In the CFD simulations, outlet boundary conditions were distributed using resting regional flow measurements derived from the literature (i.e. WALNUT) and diameter-based flow splitting exponents which were constant across all outlets. In the absence of regional brain blood flow data, particularly in response to stimuli, an exponent value appropriate for cerebrovascular vessels was used (Thomas et al. 2020). However, research has suggested that this exponent may vary for each individual outlet (Chnafa et al. 2017, 2018). A localised outlet splitting method as described by Chnafa et al. (2018), provided access to measured flow data in the brain, may be more appropriate in future CFD-based cerebrovascular research.

In addition, the CFD simulations employed rigid wall modelling. Alternatively, implementation of fluid structure interaction (FSI) modelling would allow the vessel wall to become compliant and to deform and absorb energy throughout the cardiac cycle. However, we did not implement FSI modelling as the resolution of the MRA data collected was unable to resolve arterial wall thickness and subject-specific material properties were not known—factors which could have introduced further sources of variability to the simulations. Interestingly, due to absorption of fluid energy, FSI modelling would likely reduce the velocities calculated from CFD simulation—and thus likely exacerbate the discrepancies we observed between TCD and CFD velocities in this study.
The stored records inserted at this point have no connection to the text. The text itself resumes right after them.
/-- Trips of a slot channel; edges, masking and re-arming of a sideband input (R263, R353, R354, R355, R356, R358, R361, R363, R364,
R365, R366, R367). While the core domain is up, with the gate driven: the fault timer's end (FLT_TIMER), a sense voltage above 3
V_ILIM (HARD_SHORT) and V_GS below 3.0 V (GATE_FAIL), and with the gate off a slot rail above half of the input (FET_SHORT), each
set their bit and pull the gate down: PG 0, SLOT_PERST_N asserted, RESTART_RUN 1, SLOT_PWREN off, the 2 A sink on for the first
three. The channel latches unless a hard short or timer trip may be retried; the port that names the slot freezes. Where the
condition fails nothing trips. While VAUX is up: an edge of an input that is not masked and whose filtered level differs sets
LEVEL, RAW and EDGE; of a masked one only RAW. Loss of presence with PRSNT_GATE turns an active channel off; PWR_WARN_N sheds the
channels of WARN_SHED; SYS_RST_N and the loss of PWR_OK start a cold reset. An asserted input past its stuck time, or with more
edges than allowed in a window, is masked with STUCK or CHATTER; REARM unmasks it and settles LEVEL on RAW. SYS_RST_N and PWR_OK
are never masked. -/
def Obligations.SlotTripsAndSidebandInputs : Prop :=
  ∀ (s : State) (n : Fin 32) (sense vgs vin src : Fin 4096) (i : Fin 131) (level raw : Bool) (edges : Nat) (m : Master),
    let d₀ := s.dev
    let on (d : Dev) (f : Fld) := d.on f n
    let rd (d : Dev) (f : Fld) := d.rd f n
    let active := rd d₀ SLOT.PWR_STATUS.STATE = 2 ∨ rd d₀ SLOT.PWR_STATUS.STATE = 3
    let beyond := 3 * rd d₀ SLOT.PWR_LIMIT.ILIM * rd d₀ SLOT.PWR_LIMIT.RSENSE < sense.val * 2500
    let again := on d₀ SLOT.PWR_CTL.AUTO_RETRY = true ∧
      (rd d₀ SLOT.PWR_CTL.RETRY_MAX = 0 ∨ rd d₀ SLOT.PWR_STATUS.RETRIES < rd d₀ SLOT.PWR_CTL.RETRY_MAX)
    let off (d : Dev) := on d SLOT.PWR_STATUS.PG = false ∧ on d SLOT.PWR_STATUS.RESTART_RUN = true ∧
      SMap.get false d.slot.released n = false ∧ ∃ x y, d.out = x ++ .pin .slotPwrEn n false :: y ++ d₀.out
    let trips (c : Instr) (f : Fld) (retriable strong : Bool) := Completes c s fun d =>
      on d f = true ∧ off d ∧ SMap.get false d.slot.strong n = strong ∧
      (retriable = true → again → on d SLOT.PWR_STATUS.LATCHED = on d₀ SLOT.PWR_STATUS.LATCHED ∧ SMap.get false d.slot.retry n = true) ∧
      (retriable = false ∨ ¬ again → on d SLOT.PWR_STATUS.LATCHED = true ∧ rd d SLOT.PWR_STATUS.STATE = 4) ∧
      ∀ p, d₀.portOfSlot n = some p → d.frozen p = true
    let inp (d : Dev) (f : Fld) := d.on f i
    let fixed := i.val = 129 ∨ i.val = 130
    (d₀.coreUp = true →
      (active → trips (.faultTimerExpiry n sense) SLOT.PWR_STATUS.FLT_TIMER true true) ∧
      (¬ active → NoEffect (.faultTimerExpiry n sense) s) ∧
      (beyond → active → trips (.hardShort n sense) SLOT.PWR_STATUS.HARD_SHORT true true) ∧
      (beyond → ¬ active → Completes (.hardShort n sense) s fun d => on d SLOT.PWR_STATUS.HARD_SHORT = true ∧
        SMap.get false d.slot.strong n = true ∧ d.out = .pin .gate2A n true :: d₀.out ∧
        d₀.fieldsKept [SLOT.PWR_STATUS.HARD_SHORT.key n] d) ∧
      (¬ beyond → NoEffect (.hardShort n sense) s) ∧
      (active → 4 * vgs.val < 3000 → trips (.gateFail n vgs) SLOT.PWR_STATUS.GATE_FAIL false true) ∧
      (¬ (active ∧ 4 * vgs.val < 3000) → Completes (.gateFail n vgs) s fun d => rd d SLOT.PWR_MEAS1.VGS = vgs ∧
        d₀.fieldsKept [SLOT.PWR_MEAS1.VGS.key n] d ∧ { d with regs := d₀.regs } = d₀) ∧
      (¬ active → vin.val < 2 * src.val → trips (.fetShort n vin src) SLOT.PWR_STATUS.FET_SHORT false false) ∧
      (active ∨ 2 * src.val ≤ vin.val → Completes (.fetShort n vin src) s fun d =>
        d₀.fieldsKept [SLOT.PWR_MEAS0.VIN.key n, SLOT.PWR_MEAS0.SRC.key n] d ∧ { d with regs := d₀.regs } = d₀)) ∧
    (d₀.power ≠ .vaux →
      (inp d₀ SBIN.STATUS.MASKED = true ∨ inp d₀ SBIN.STATUS.LEVEL = level → Completes (.sidebandEdge i level) s fun d =>
        inp d SBIN.STATUS.RAW = level ∧ d₀.fieldsKept [SBIN.STATUS.RAW.key i] d ∧ { d with regs := d₀.regs } = d₀) ∧
      (inp d₀ SBIN.STATUS.MASKED = false → inp d₀ SBIN.STATUS.LEVEL ≠ level →
        (i.val < 128 → Completes (.sidebandEdge i level) s fun d =>
          inp d SBIN.STATUS.RAW = level ∧ inp d SBIN.STATUS.LEVEL = level ∧ inp d SBIN.STATUS.EDGE = true ∧
          (i.val = 64 + n → d₀.coreUp = true → on d SLOT.PWR_STATUS.PRSNT_STABLE = false ∧
            (level = false → on d₀ SLOT.PWR_CTL.PRSNT_GATE = true → active → off d ∧ on d SLOT.PWR_CTL.ON = on d₀ SLOT.PWR_CTL.ON) ∧
            (level = false → ∀ p, d₀.portOfSlot n = some p → d.frozen p = true))) ∧
        (i.val = 128 → level = true → Completes (.sidebandEdge i level) s fun d => inp d SBIN.STATUS.LEVEL = true ∧
          (d₀.coreUp = true → (d₀.rd SLOT.WARN_SHED.MASK).testBit n = true → active → on d SLOT.PWR_STATUS.SHED = true ∧ off d)) ∧
        (i.val = 129 → level = true → Completes (.sidebandEdge i level) s fun d => d.power = .cold) ∧
        (i.val = 130 → level = false → Completes (.sidebandEdge i level) s fun d => d.power = .cold)) ∧
      (¬ fixed → inp d₀ SBIN.CFG.STUCK_EN = true → inp d₀ SBIN.STATUS.LEVEL = true → inp d₀ SBIN.STATUS.MASKED = false →
        Completes (.stuck i) s fun d => inp d SBIN.STATUS.MASKED = true ∧ inp d SBIN.STATUS.STUCK = true ∧
          inp d SBIN.STATUS.LEVEL = true ∧ d.mem = d₀.mem) ∧
      (¬ fixed → inp d₀ SBIN.CFG.CHAT_EN = true → max 1 (d₀.rd SBIN.CFG.CHAT_EDGES i) < edges → inp d₀ SBIN.STATUS.MASKED = false →
        Completes (.chatter i edges raw) s fun d => inp d SBIN.STATUS.MASKED = true ∧ inp d SBIN.STATUS.CHATTER = true ∧
          d.rd SBIN.STATUS.EDGES i = min edges 255 ∧ inp d SBIN.STATUS.LEVEL = inp d₀ SBIN.STATUS.LEVEL ∧ d.mem = d₀.mem) ∧
      (i.val < 128 → Completes (.rearm m i) s fun d => inp d SBIN.STATUS.MASKED = false ∧
        (inp d₀ SBIN.STATUS.MASKED = true → inp d SBIN.STATUS.LEVEL = inp d₀ SBIN.STATUS.RAW ∧
          (inp d₀ SBIN.STATUS.RAW ≠ inp d₀ SBIN.STATUS.LEVEL → inp d SBIN.STATUS.EDGE = true)))) ∧
    (fixed → NoEffect (.stuck i) s ∧ NoEffect (.chatter i edges raw) s ∧ NoEffect (.rearm m i) s) ∧
    (inp d₀ SBIN.CFG.STUCK_EN = false ∨ inp d₀ SBIN.STATUS.LEVEL = false ∨ inp d₀ SBIN.STATUS.MASKED = true → NoEffect (.stuck i) s)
Finally, with only 12 participants, the number of cases investigated in this study is relatively small and was limited to young, healthy individuals with no pre-existing cardiovascular diseases. Consequently, future studies should consider larger sample sizes to further reduce the variability associated with either technique. However, despite the low number of cases, we nonetheless observed statistically significant results which may have important implications for future physiological research.

5 Conclusion

In this study, we aimed to compare data in the cerebral vasculature under resting conditions, and in response to physiological stimuli (hypercapnia, exercise), using TCD ultrasound and independently constructed flow-conserving CFD simulations. Although we found differences between absolute velocity data obtained between CFD and TCD, measurements of relative change in velocity in response to stimuli showed good agreement, particularly for relative changes in time-averaged velocity. Therefore, in addition to absolute measurements, investigation of relative changes in velocity in response to physiological stimuli may be an important tool for future research using TCD ultrasound or for haemodynamic analysis using CFD cerebral vasculature simulations.